> [TASK ITEM]: Write out, word for word, the line that contains "x => simp [State.setBlock]" and each line after it down to the last line of the data below. Include nothing more.

(Saved entries)

────────

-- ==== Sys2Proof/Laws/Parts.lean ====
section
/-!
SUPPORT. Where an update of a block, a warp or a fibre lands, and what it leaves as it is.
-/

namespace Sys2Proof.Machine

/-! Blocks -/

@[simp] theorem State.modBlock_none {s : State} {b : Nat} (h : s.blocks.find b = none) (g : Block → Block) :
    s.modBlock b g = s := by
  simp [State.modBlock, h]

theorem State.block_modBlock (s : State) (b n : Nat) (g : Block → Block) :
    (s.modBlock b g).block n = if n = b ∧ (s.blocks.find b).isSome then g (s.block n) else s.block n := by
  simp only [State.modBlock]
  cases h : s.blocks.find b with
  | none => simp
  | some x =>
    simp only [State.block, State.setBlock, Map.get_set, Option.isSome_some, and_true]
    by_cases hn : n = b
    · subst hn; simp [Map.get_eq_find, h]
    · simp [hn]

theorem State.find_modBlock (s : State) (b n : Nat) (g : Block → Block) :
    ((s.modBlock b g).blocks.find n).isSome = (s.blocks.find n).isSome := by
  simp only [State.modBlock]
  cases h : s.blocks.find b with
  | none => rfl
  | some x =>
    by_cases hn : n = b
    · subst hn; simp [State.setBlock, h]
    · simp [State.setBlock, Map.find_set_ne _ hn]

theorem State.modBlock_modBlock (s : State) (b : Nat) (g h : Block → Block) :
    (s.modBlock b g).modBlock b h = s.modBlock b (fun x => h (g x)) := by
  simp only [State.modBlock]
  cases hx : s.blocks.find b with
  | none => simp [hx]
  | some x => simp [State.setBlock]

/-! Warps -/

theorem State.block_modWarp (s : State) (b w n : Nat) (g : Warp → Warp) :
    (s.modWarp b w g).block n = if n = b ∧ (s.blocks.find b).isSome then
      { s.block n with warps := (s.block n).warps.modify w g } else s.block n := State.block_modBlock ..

────────

> [EXERCISE RESPONSE]:
  | some x => simp [State.setBlock]

/-! Warps -/

theorem State.block_modWarp (s : State) (b w n : Nat) (g : Warp → Warp) :
    (s.modWarp b w g).block n = if n = b ∧ (s.blocks.find b).isSome then
      { s.block n with warps := (s.block n).warps.modify w g } else s.block n := State.block_modBlock ..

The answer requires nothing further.